Екатерина прибыла к ложу Бурбона,
Кончина Антуана сделала его восьмилетнего сына Генриха первым принцем крови и наследником трона Франции после сыновей Екатерины. К этому времени Генрих покинул двор, чтобы присоединиться к своей матери, Жанне д'Альбрэ, королеве Наваррской, где под ее фанатичным влиянием он воспитывался убежденным кальвинистом. Хотя его отец, Антуан де Бурбон, иногда и причинял Екатерине некоторое беспокойство, серьезным противником она его, конечно же, не считала. А вот сын его Генрих, повзрослев, стал опасной угрозой трону Валуа. Дерзкий и энергичный, он совершал хитроумные провокации, избегая ловушек. Как тут было не тревожиться королеве-матери, если пророчества предсказателей открыли ей — этот мальчишка будет править Францией после ее сыновей! С тех пор Генрих Наваррский стал самым страшным из кошмаров Екатерины.
Одной из радостей, кои предвкушала Екатерина при взятии Руана, не суждено было сбыться. Габриэль Монтгомери с горсткой людей сбежал на корабле до того, как город пал. В порыве мщения четыре тысячи мятежников были зарублены солдатами короля, хотя Гиз пытался остановить бойню и сохранить жизнь знатным пленникам ради выкупа. Однако теперь королеву-мать занимали более насущные проблемы. Несмотря на то что сейчас ее партия владела ситуацией, основная угроза еще не была устранена: Конде со своим войском покинул Орлеан и направился к Парижу. Гиз, планировавший захватить Гавр, оставил эту затею и выдвинул армию в направлении столицы, дабы не пустить туда гугенотов. Гиз выиграл состязание, и Конде повернул навстречу английским войскам в Нормандию, планируя соединиться с ними, пока не начнутся главные события. Армия Монморанси отрезала ему путь на север, выиграв битву при Дре 19 декабря 1562 года.

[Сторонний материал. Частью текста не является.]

/-- A row of a table that is changed as a whole. -/
theorem row_of_mapAll {g : RowId → RowData → RowData} (data : t.env.data = mapAll s.env.data g) (r : RowId) :
    t.env.row r = g r (s.env.row r) :=
  (congrArg (fun rows : Vector RowData 256 => rows[r]) data).trans (mapAll_get _ _ r)

theorem RowData.atMost_tick (x : RowState) (d : RowData) : d.AtMost (d.tick x) := by
  unfold RowData.tick
  split <;> exact .of_eq rfl rfl

theorem tick_keeps_accounts (inRange : s.live.InRange) : AccountsKept zeroed s s.tick := by
  refine ⟨fun r => .inl ?_, ?_, rfl⟩
  · rw [row_of_mapAll (t := s.tick) rfl r]
    exact RowData.atMost_tick _ _
  · unfold State.tick
    dsimp only
    split
    · exact Bank.atMost_addStorm inRange
    · exact .refl _

theorem execTick_keeps_accounts (banks : s.BanksInRange) (h : execTick s = .next t) : AccountsKept zeroed s t := by
  refine awake_keeps_accounts h fun h => ?_
  split at h
  · cases h
  · next b _ =>
    cases h
    obtain ⟨rows, live, closed⟩ := tick_keeps_accounts (zeroed := zeroed) (s := { s with blk := b }) banks.1
    exact ⟨rows, live, closed⟩

/-! ## Rows set to zero (R8, R111) -/

/-- The rows whose accumulators a command sets to zero: those of the bay that MAP BAY loads (R8), and the row that CLEAN DONE
reports cleaned (R111). -/
def ZeroesRow (i : Instr) (b : Block) (r : RowId) : Prop :=
  (∃ f bay es, i = .mapBay f bay es ∧ bay.toNat = r.val / 16)
    ∨ ∃ f robot k, i = .cleanDone f robot ∧ robot.toNat = k.val ∧ (b.robot k).location = .onRow r

theorem bayArg_some {bay : Byte} {x : Bay} (h : bayArg bay = some x) : bay.toNat = x.val := by
  unfold bayArg at h
  split at h
  · cases h; rfl
  · cases h

theorem execMapBay_keeps_accounts {bay : Byte} {entries : Vector PlaceEntry 16} (h : execMapBay f bay entries s = .next t) :
    AccountsKept (ZeroesRow (.mapBay f bay entries) s.blk) s t := by
  refine request_keeps_accounts h fun u _ => ?_
  split
  · exact .refuse _ _
  · next x bayIs =>
    split
    · exact .refuse _ _
    · refine .serve_of ⟨fun r => ?_, .refl _, rfl⟩
      rw [row_of_mapAll (t := u.loadBay x entries) rfl r]
      split
      · next inBay => exact .inr ⟨rfl, rfl, .inl ⟨f, bay, entries, rfl, (bayArg_some bayIs).trans inBay.symm⟩⟩
      · exact .inl (.of_eq rfl rfl)

theorem execCleanDone_keeps_accounts {robot : Byte} (h : execCleanDone f robot s = .next t) :
    AccountsKept (ZeroesRow (.cleanDone f robot) s.blk) s t := by
  refine request_keeps_accounts h fun u blk => .onRobot fun k robotIs => ?_
  split
  · exact .refuse _ _
  · next r riding =>
    refine .serve_of ⟨fun r' => ?_, .refl _, rfl⟩
    rw [blk] at riding
    obtain ⟨-, location⟩ := Robot.ridingOn_some riding
    rw [Env.row_modRow]
    split
    · next same => exact .inr ⟨rfl, rfl, .inr ⟨f, robot, k, rfl, robotArg_some robotIs, same ▸ location⟩⟩
    · exact .inl (.of_eq rfl rfl)

/-! ## Rows and banks that change beside their accumulators -/

theorem execSetShuttle_keeps_accounts {shuttle first last : Byte} (h : execSetShuttle f shuttle first last s = .next t) :
    AccountsKept zeroed s t := by
  refine request_keeps_accounts h fun u _ => ?_
  split
  · next v given _ _ =>
    split
    · exact .refuse _ _
    · split
      · exact .refuse _ _
      · refine .answer (.of_rows fun r => ?_)
        rw [row_of_mapAll (t := u.setRange v given) rfl r]
        split <;> exact .of_eq rfl rfl
  · exact .refuse _ _

theorem execCalibrateRow_keeps_accounts {r : RowId} {kc : BitVec 16} (h : execCalibrateRow f r kc s = .next t) :
    AccountsKept zeroed s t :=
  request_keeps_accounts h fun _ _ => .onRow (.answer (.of_rows (Env.row_modRow_atMost (.of_eq rfl rfl))))
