-- ==== Sys2Proof/Machine/Step.lean ====
section
/-! DEFINITION. One step of the machine (spec/00_scope.md rule R7; spec/20_memory.md rule R112). -/

namespace Sys2Proof.Machine

/-- One step: one host access, one hard reset, or one turn of the engine, each indivisible (R112, R512). -/
def step (s : State) : Host.Outcome State Fault Refusal := stepInputs s

/-- The state whose next step runs the command word `w`, numbered as spec/opcode_table.json numbers its bits
(log 11). -/
def State.withFetchWord (s : State) (nbits w : Nat) : State :=
  withLatchedCmd s (BitVec.ofNat 32 (w % 2 ^ nbits))

end Sys2Proof.Machine
end

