-- ==== Sys2Proof/Laws/Exec.lean ====
section
/-! SUPPORT. What a command can do, once for all: its ends, and the one lemma that says what every command's
answer is. -/

namespace Sys2Proof.Machine

open Sys2Proof.Safety

/-- A commit stores its output at the destination (R183). `w` is the state with what the command writes beside MSG. -/
theorem commit_stores {i : Instr} {s u w : State} {out : List Byte} {tag : Option (List Byte)} {gfr : Option Block}
    (h : exec i s = .next (commit i out tag gfr u)) (hm : u.msg = s.msg) (hd : u.msgDraw = s.msgDraw)
    (hc : u.cl = s.cl) (ho : out.length = outLength i u)
    (hw : w = { u with tag := (commit i out tag gfr u).tag, gfr := (commit i out tag gfr u).gfr }) :
    CommitsStoring i s w out := by
  subst hw
  refine ⟨(commit i out tag gfr u).msg, ?_, ?_⟩
  · rw [h, ho, ← outlen_eq]; rfl
  · rw [← outlen_eq] at ho
    refine msgByte_of_msg ?_ hd
    show (commit i out tag gfr u).msg = _
    rw [commit_msg, hm, hc]
    split
    · rfl
    · have : out = [] := List.length_eq_zero_iff.1 (by omega)
      subst this; rfl

/-- An authentication failure zero-fills the destination (R184). -/
theorem authFail_stores {i : Instr} {s : State} {n : Nat} (h : exec i s = .next (authFail i s))
    (hn : outLength i s = n) : FailsStoringZeros i s n := by
  refine ⟨msgZeroed i s, by rw [h]; rfl, ?_⟩
  refine msgByte_of_msg (s := s) ?_ rfl
  show msgZeroed i s = _
  rw [msgZeroed, outlen_eq, hn]
  split
  · rfl
  · have : n = 0 := by omega
    subst this; rfl

/-- A commit that stores nothing (R183). -/
theorem commit_eq_committed {i : Instr} {s : State} (h0 : outLength i s = 0) (gfr : Option Block)
    (tag : Option (List Byte)) :
    commit i [] tag gfr s = committed { s with
      tag := (commit i [] tag gfr s).tag, gfr := (commit i [] tag gfr s).gfr } 0 := by
  simp [commit, committed, outlen_eq, h0]

/-- An authentication failure of a command without a destination (R184). -/
theorem authFail_eq_failedAuth {i : Instr} {s : State} (h0 : outLength i s = 0) : authFail i s = failedAuth s := by
  simp [authFail, failedAuth, msgZeroed, outlen_eq, h0]

theorem tagWindow_eq {t : List Byte} (h : t.length ≤ 16) :
    tagWindow t = Bytes.ofList 16 (t ++ List.replicate (16 - t.length) 0) := by
  apply Bytes.ext_bytes
  rw [Bytes.ofList_bytes_of_length (by simp; omega)]
  simp only [tagWindow, Bytes.ofList]
  rw [List.take_append, List.take_of_length_le h, List.take_replicate]
  congr 2; omega

/-! ## What passing the checks gives -/

theorem passes_range {i : Instr} {s : State} (h : Passes i s) :
    (usesSource i = true → s.cl.srcLen.toNat = 0 ∨ s.cl.srcPtr.toNat + s.cl.srcLen.toNat ≤ s.msgSize)
    ∧ (outLength i s = 0 ∨ s.cl.dstPtr.toNat + outLength i s ≤ s.msgSize) := by
  obtain ⟨-, -, -, -, -, -, hr, -⟩ := passes_iff.1 h
  simp only [failsRange, Bool.or_eq_false_iff, Bool.and_eq_false_iff, fits, Bool.not_eq_false',
    decide_eq_true_eq] at hr
  exact ⟨fun hs => (hr.1.1.1).resolve_left (by simp [hs]), hr.2⟩

theorem passes_state {i : Instr} {s : State} (h : Passes i s) (hi : isStream i = true) (hc : i.fields.cont = true) :
    s.st.valid = true ∧ s.st.smode = familyOf i := by
  obtain ⟨-, -, -, hs, -⟩ := passes_iff.1 h
  simp only [failsState, hi, hc, Bool.true_and, Bool.or_eq_false_iff, bne_eq_false_iff_eq, Bool.not_eq_false'] at hs
  exact hs

theorem passes_nonce16 {i : Instr} {s : State} (h : Passes i s) (hi : isStream i = true)
    (hc : i.fields.cont = false) : s.nonce.length = 16 := by
  obtain ⟨-, -, -, -, hn, -⟩ := passes_iff.1 h
  rw [State.nonce_length]
  cases i <;> simp_all [isStream, failsNonce, Instr.fields]

theorem passes_keyed {i : Instr} {s : State} (h : Passes i s) (hi : keyed i = true) :
    s.kc.valid = true ∧ (isXts i = false → s.kc.klen ≠ .k64) := by
  obtain ⟨h1, h2, -⟩ := passes_iff.1 h
  simp only [failsNokey, hi, Bool.true_and, Bool.not_eq_false'] at h1
  refine ⟨h1, fun hx hk => ?_⟩
  cases i <;> simp_all [Safety.keyed, failsKeylen, KeyLen.bytes, isXts]

/-! ## Streams -/

/-- The stream a command begins with (R230). -/
theorem streamStart_begins {i : Instr} {s : State} (h : Passes i s) (hi : isStream i = true) :
    Begins (familyOf i) i.fields s (streamStart (familyOf i) i.fields s)
      ∧ (streamStart (familyOf i) i.fields s).valid = true
      ∧ (streamStart (familyOf i) i.fields s).smode = familyOf i := by
  unfold Begins streamStart
  cases hc : i.fields.cont
  · refine ⟨⟨rfl, ?_, rfl, rfl⟩, rfl, rfl⟩
    exact Bytes.ofList_bytes_of_length (passes_nonce16 h hi hc)
  · exact ⟨rfl, (passes_state h hi hc)⟩

theorem commitStream_stores {i : Instr} {s : State} {S : Stream} {out : List Byte}
    (h : exec i s = .next (commitStream i S out s)) (ho : out.length = outLength i s) : CommitsStream i s S out :=
  ⟨if i.fields.cont then s.draws else s.draws + 1, commit_stores h rfl rfl rfl (by cases i <;> exact ho) rfl⟩

theorem cfbFamily_eq (f : Fields) : cfbFamily f.param = familyOf (.cfbEnc f) := by
  simp only [cfbFamily, familyOf]; split <;> grind

theorem segmentSize_le (p : Nat) : segmentSize p ≤ 16 := by unfold segmentSize; grind

/-- A CFB command's source is whole segments. -/
theorem passes_segments {i : Instr} {s : State} (h : Passes i s) (hi : (∃ f, i = .cfbEnc f) ∨ ∃ f, i = .cfbDec f) :
    s.src.length = segmentSize i.fields.param * (s.src.length / segmentSize i.fields.param) := by
  have hl := lenFails_eq i s
  rw [(passes_iff.1 h).2.2.2.2.2.1] at hl
  have := Nat.div_add_mod s.cl.srcLen.toNat (segmentSize i.fields.param)
  rw [State.src_length]
  rcases hi with ⟨f, rfl⟩ | ⟨f, rfl⟩ <;>
    simp only [lenFails, profile, Profile.cipher, Instr.fields, bne_eq_false_iff_eq] at hl this ⊢ <;> omega

/-! ## The ends of a verification -/

theorem macVerified_iff (T : Block) (s : State) : macVerified T s = true ↔
    1 ≤ s.cl.rxtlen.toNat ∧ s.cl.rxtlen.toNat ≤ 16
      ∧ T.bytes.take s.cl.rxtlen.toNat = s.cl.tag.bytes.take s.cl.rxtlen.toNat := by
  simp only [macVerified, Bool.and_eq_true, decide_eq_true_eq, and_assoc]
  refine and_congr_right fun _ => and_congr_right fun h => ?_
  exact ctEq_iff (by simp; omega) (by simp; omega)

/-- The two ends of a MAC verification (R282). -/
theorem endsVerify_of {i : Instr} {s : State} {T : Block} (h0 : outLength i s = 0)
    (hx : exec i s = .next (endVerify i T s)) : EndsVerify i s T := by
  rw [endVerify] at hx
  constructor
  · intro h
    rw [hx, if_pos ((macVerified_iff T s).2 h), commit_eq_committed h0]; rfl
  · intro h
    rw [hx, if_neg fun hc => h ((macVerified_iff T s).1 hc), authFail_eq_failedAuth h0]
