-- ==== Sys2Proof/Tests/Slice0.lean ====
section
/-! SUPPORT. The model's own tests: what is well formed, words written out from the spec's encoding, and the vectors
of spec/95_test_vectors.md, one command each. Every expected value is printed in the spec; its vector is named. -/

namespace Sys2Proof.Tests

open Sys2Proof.Machine

-- One theorem at a time, so that their threads do not all reserve memory at once.
set_option Elab.async false

/-! ## Helpers -/

/-- The string of `n` bytes that a hexadecimal numeral writes, first byte first. -/
def hex (n v : Nat) : List Byte := beBytes n v

/-- "Set-up: key K" of spec/95_test_vectors.md: the state after a KEYINIT that commits, from a state just reset. -/
def keyed (s : State) (kl : KeyLen) (key : List Byte) : State :=
  keyinitState kl { s with key := Bytes.ofList 64 key, keylen := BitVec.ofNat 32 kl.bytes }

/-- The same from reset, with the default parameters. -/
def withKey (kl : KeyLen) (key : List Byte) : State := keyed State.reset kl key

/-- A command latched over the vectors' usual regions: SRC 0x0000, AAD 0x1000, NONCE 0x2000, DST 0x3000. -/
def ready (s : State) (w : Word) (src aad nonce : List Byte) : State :=
  let m := Memory.writeBytes (Memory.writeBytes (Memory.writeBytes s.msg 0 src) 0x1000 aad) 0x2000 nonce
  { s with
    msg := m
    seq := .busy
    cl := { s.cl with
      cmd := w
      srcLen := BitVec.ofNat 32 src.length, dstPtr := 0x3000
      aadPtr := 0x1000, aadLen := BitVec.ofNat 32 aad.length
      noncePtr := 0x2000, nonceLen := BitVec.ofNat 32 nonce.length } }

/-- The received tag of a verification, and RXTLEN. -/
def receiving (s : State) (rxtlen : BitVec 8) (tag : List Byte) : State :=
  { s with cl := { s.cl with rxtlen := rxtlen, tag := Bytes.ofList 16 tag } }

/-- A GF command latched with its operands. -/
def gfReady (w : Word) (a b src : List Byte) : State :=
  let s := ready State.reset w src [] []
  { s with cl := { s.cl with gfa := Bytes.ofList 16 a, gfb := Bytes.ofList 16 b } }

/-- The state one step answers. -/
def stepped (s : State) : State :=
  match step s with
  | .next t => t
  | _ => s

/-- STATUS, OUT_LEN and the destination region of `n` bytes. -/
def outcome (s : State) (n : Nat) : Word × Word × List Byte := (s.statusWord, s.outLen, s.memRead 0x3000 n)

/-- STATUS, OUT_LEN, the destination region and TAG. -/
def outcomeTag (s : State) (n : Nat) : (Word × Word × List Byte) × List Byte := (outcome s n, s.tag.bytes)

/-- STATUS and GFR. -/
def outcomeGfr (s : State) : Word × List Byte := (s.statusWord, s.gfr.bytes)

def k128 : List Byte := hex 16 0x2b7e151628aed2a6abf7158809cf4f3c
def kCount : List Byte := hex 16 0x000102030405060708090a0b0c0d0e0f
def kZero : List Byte := hex 16 0
def kGcm : List Byte := hex 16 0xfeffe9928665731c6d6a8f9467308308
def kCcm : List Byte := hex 16 0x404142434445464748494a4b4c4d4e4f
def kEax : List Byte := hex 16 0x91945d3f4dcbee0bf45ef52255f095a4
def kXts : List Byte := hex 32 0xfffefdfcfbfaf9f8f7f6f5f4f3f2f1f0bfbebdbcbbbab9b8b7b6b5b4b3b2b1b0
def iv0 : List Byte := kCount

/-! ## Well-formedness: one ill-formed command for each check of R161 -/

theorem test_wf_refuses_tlen_32 : (Instr.gcmEnc ⟨32, 0, false⟩).wf = false := by decide
theorem test_wf_refuses_param_16 : (Instr.cfbEnc ⟨0, 16, false⟩).wf = false := by decide
theorem test_wf_accepts_the_largest_fields : (Instr.ccmEnc ⟨31, 15, true⟩).wf = true := by decide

Начало этого сражения, первого из серьезных столкновений в той войне, описал Франсуа де ла Ну, гугенот и воин: «Каждый из нас думал про себя, что идущие сейчас против него люди — его родственники, друзья, товарищи, и через мгновение нам предстоит убивать друг друга. Эта мысль наполняла нас ужасом, но мы хранили мужество». Яростная атака кавалерии во главе с Колиньи едва не принесла им победу, но у Гиза было больше людей, он сумел сохранить часть войск в резерве и в результате выиграл. Сент-Андре, один из членов Триумвирата и закадычный друг Генриха II, был убит, а Монморанси снова попал в плен, как, впрочем, и Конде. Теперь Гизу приходилось нести ответственность за всю королевскую армию, ибо он единственный из триумвираторов остался «на коне». Колиньи тем временем принял на себя командование силами гугенотов. Екатерина рассматривала победу при Дре как шанс начать мирные переговоры, но общественное мнение было настроено против нее, и Гиз отправился осаждать Орлеан.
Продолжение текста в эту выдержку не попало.